On that note, I am reminded of this editorial by McKibben comparing climate change to the second world war. In particular it describes much of the response, hoping that some basic political steps will be enough that nothing touches the free market, as very much a “peace in our time” phase. I think that’s spot on.

1 Like

I agree that there is much to talk about here, that’s not being talked about. If I was to try to get really specific, I’d draw a distinction between a technology, and an engineering choice. Creating buildings that are uninhabitable without the constant use of air conditioning, is an engineering choice. Simply having the knowledge and ability to create air conditioning is a technology. There are those who would call nuclear technology a sin{ there is no way to use it, or even know about it, without getting the moral icky. I think such people are chuckleheads.

It would be really cool and interesting to further develop the technology of buildings that need no energy inputs to be inhabitable. Better still to have buildings that create a surplus of energy! But the market incentives for such buidings arent’ going to come for a while yet, when the environment is even more fucked up than it is now. Without market incentives, you’'re left with some kind of socialist mechanism to do the heavy lifting, and USians are typically squeemish about things that don’t create shareholder value in the short term.

Honestly, I find it easier to think about terraforming mars, than trying to unravel all the levels of up-fuck that keep us trapped in this climate nightmare. And terraforming mars is a really horrible idea. Maybe if instead, we could think about creating cities in the hottest, least habitable parts of the globe, cities that don’t require Las Vegas levels of energy subsidy.

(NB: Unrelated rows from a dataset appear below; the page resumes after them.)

-- ==== Sys2Proof/Machine/State.lean ====
section
/-! DEFINITION. The state of LSFC as plain data (spec 10_state.md), the ways a step can stop, and the state after
hardware reset (rule R33). -/

namespace Sys2Proof.Machine

/-! ## How a step can stop -/

/-- Why the machine stops with a fault: never. "The hardware raises no synchronous exception and takes no trap" and "no
command can fail to complete" (60_exceptions.md R210), so there is no constructor: no step can answer a fault. -/
inductive Fault where
  deriving DecidableEq, Repr

/-- Why the model refuses to give a step a meaning. -/
inductive Refusal where
  /-- Raised by an arm of `exec` whose command has no meaning yet: by none now. Safe: the model stops. -/
  | notModelled (mnemonic : String)
  /-- Raised by `step` when the host presents commands that overlap in time: "an overlapping presentation is refused, not
  given a value" (20_memory.md R64, 93_implementation_defined.md U1). Safe: the model stops. -/
  | overlappingCommands
  deriving DecidableEq, Repr

/-! ## Storage -/

/-- A byte array held sparsely: (index, byte) pairs, in the canonical form `Memory.wf`. -/
abbrev Memory := List Host.Cell

/-- What an index that the list does not name reads as. The spec leaves the bytes no command has written "unspecified;
unobservable" (R33, R23). DESIGN CHOICE (log entry 5); unsafe. -/
def unlistedByte : Byte := 0x00

/-- The canonical form: indices strictly rising, and no entry equal to what an unlisted index reads as. -/
abbrev Memory.wf (m : Memory) : Prop :=
  m.Pairwise (fun c d => c.1 < d.1) ∧ ∀ c ∈ m, c.2 ≠ unlistedByte

/-! ## Outputs: responses and events -/

/-- The four header fields (30_encoding.md R83). -/
structure Header where
  crc   : Word
  len   : Half
  id    : Half
  order : Word
  deriving DecidableEq, Repr

/-- The three output events (R85). -/
inductive Event where
  /-- `PrepareTx`, on the transmit port, carries nothing. -/
  | prepareTx
  /-- `TxBuffer(bytes)`, on the transmit port, carries one whole frame, terminator included. -/
  | txBuffer (bytes : List Byte)
  /-- `RxPacket(payload, header)`, on the dispatch port. -/
  | rxPacket (payload : List Byte) (header : Header)
  deriving DecidableEq, Repr

/-- One thing the core hands over: an event, or the response `status ++ body` of a command (R80). -/
inductive Output where
  | event (e : Event)
  | response (bytes : List Byte)
  deriving DecidableEq, Repr

/-- What the host presents on the command port: one command packet (30_encoding.md R70), or packets that overlap in time
(20_memory.md R64). -/
inductive Presentation where
  | packet (bytes : List Byte)
  | overlapping (packets : List (List Byte))
  deriving DecidableEq, Repr

/-! ## The units -/

/-- The open parameters RXCAP and TXCAP (00_scope.md R9). No step changes them (10_state.md R32). -/
structure Capacities where
  rxcap : Nat
  txcap : Nat
  deriving DecidableEq, Repr

/-- The Frame Reader: `FR_BUF`, `FR_LEN`, `FR_M` (R23). -/
structure Reader where
  buf : Memory
  len : Nat
  m   : Nat
  deriving DecidableEq, Repr

/-- The nine statistics, `SR[0]` to `SR[8]` (R27, R28). -/
structure Stats where
  currentOverruns    : Word
  totalOverruns      : Word
  decodeErrors       : Word
  crcErrors          : Word
  lengthErrors       : Word
  rxRedundantPackets : Word
  rxDroppedPackets   : Word
  rxPackets          : Word
  stateResets        : Word
  deriving DecidableEq, Repr

/-- The Packet Manager: `LAST_SENT_ORDER` (R25), `LAST_RECEIVED_ORDER` (R26) and the statistics. -/
structure PacketManager where
  lastSentOrder     : Word
  lastReceivedOrder : Word
  stats             : Stats
  deriving DecidableEq, Repr

/-! ## The state -/

/-- The whole machine. `caps`, `pending` and `trace` are the model's own fields: the parameters (log entry 4), what the host
has presented and the core has not yet executed (log entry 1), and everything handed over so far in emission order, which no
rule reads back (R32, log entry 3). -/
structure State where
  caps    : Capacities
  crcAcc  : Word
  reader  : Reader
  pm      : PacketManager
  pending : List Presentation
  trace   : List Output
  deriving DecidableEq, Repr

/-- An empty Frame Reader (R33). -/
def Reader.reset : Reader :=
  { buf := [], len := 0, m := 0 }

/-- All statistics zero, `state_resets` included (R33). -/
def Stats.reset : Stats :=
  { currentOverruns := 0, totalOverruns := 0, decodeErrors := 0, crcErrors := 0, lengthErrors := 0,
    rxRedundantPackets := 0, rxDroppedPackets := 0, rxPackets := 0, stateResets := 0 }

/-- Both sequence counters and all statistics zero (R33). -/
def PacketManager.reset : PacketManager :=
  { lastSentOrder := 0, lastReceivedOrder := 0, stats := Stats.reset }

/-- The state after hardware reset, parameterised by the capacities (R33, 70_reset_and_hazards.md R240). -/
def State.resetWith (caps : Capacities) : State :=
  { caps := caps, crcAcc := Config.crc32IsoHdlc.init, reader := Reader.reset, pm := PacketManager.reset,
    pending := [], trace := [] }

/-- The state after hardware reset, at the open capacities of Config. -/
def State.reset : State :=
  State.resetWith { rxcap := Config.rxcap, txcap := Config.txcap }

end Sys2Proof.Machine
end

Have you ever noticed how hard it is to measure one’s own electricity use? I own exactly one kill-a-watt, and I use it on my air conditioner to see how much more electricity I should be paying for. But if I want to move it to my refrigerator or my hot water heater (as if!) then I give up monitoring my AC. A truly sane electrical grid would have the smarts in each appliance, to report back to the billing agency (or the user) how much juice it was consuming, and when. If the grid were better than sane, if it were actually clever, there would be the capability of gracefully shedding loads to avoid brownouts.

Unfortunately, none of these choices can really be implemented by the individual consumer, it’s got to happen across the entire user base. And market economics are poorly suited for such choices. So we’ll all bake collectively while a few of us stay overdressed and comfy in over-air conditioned buildings while the other building users freeze.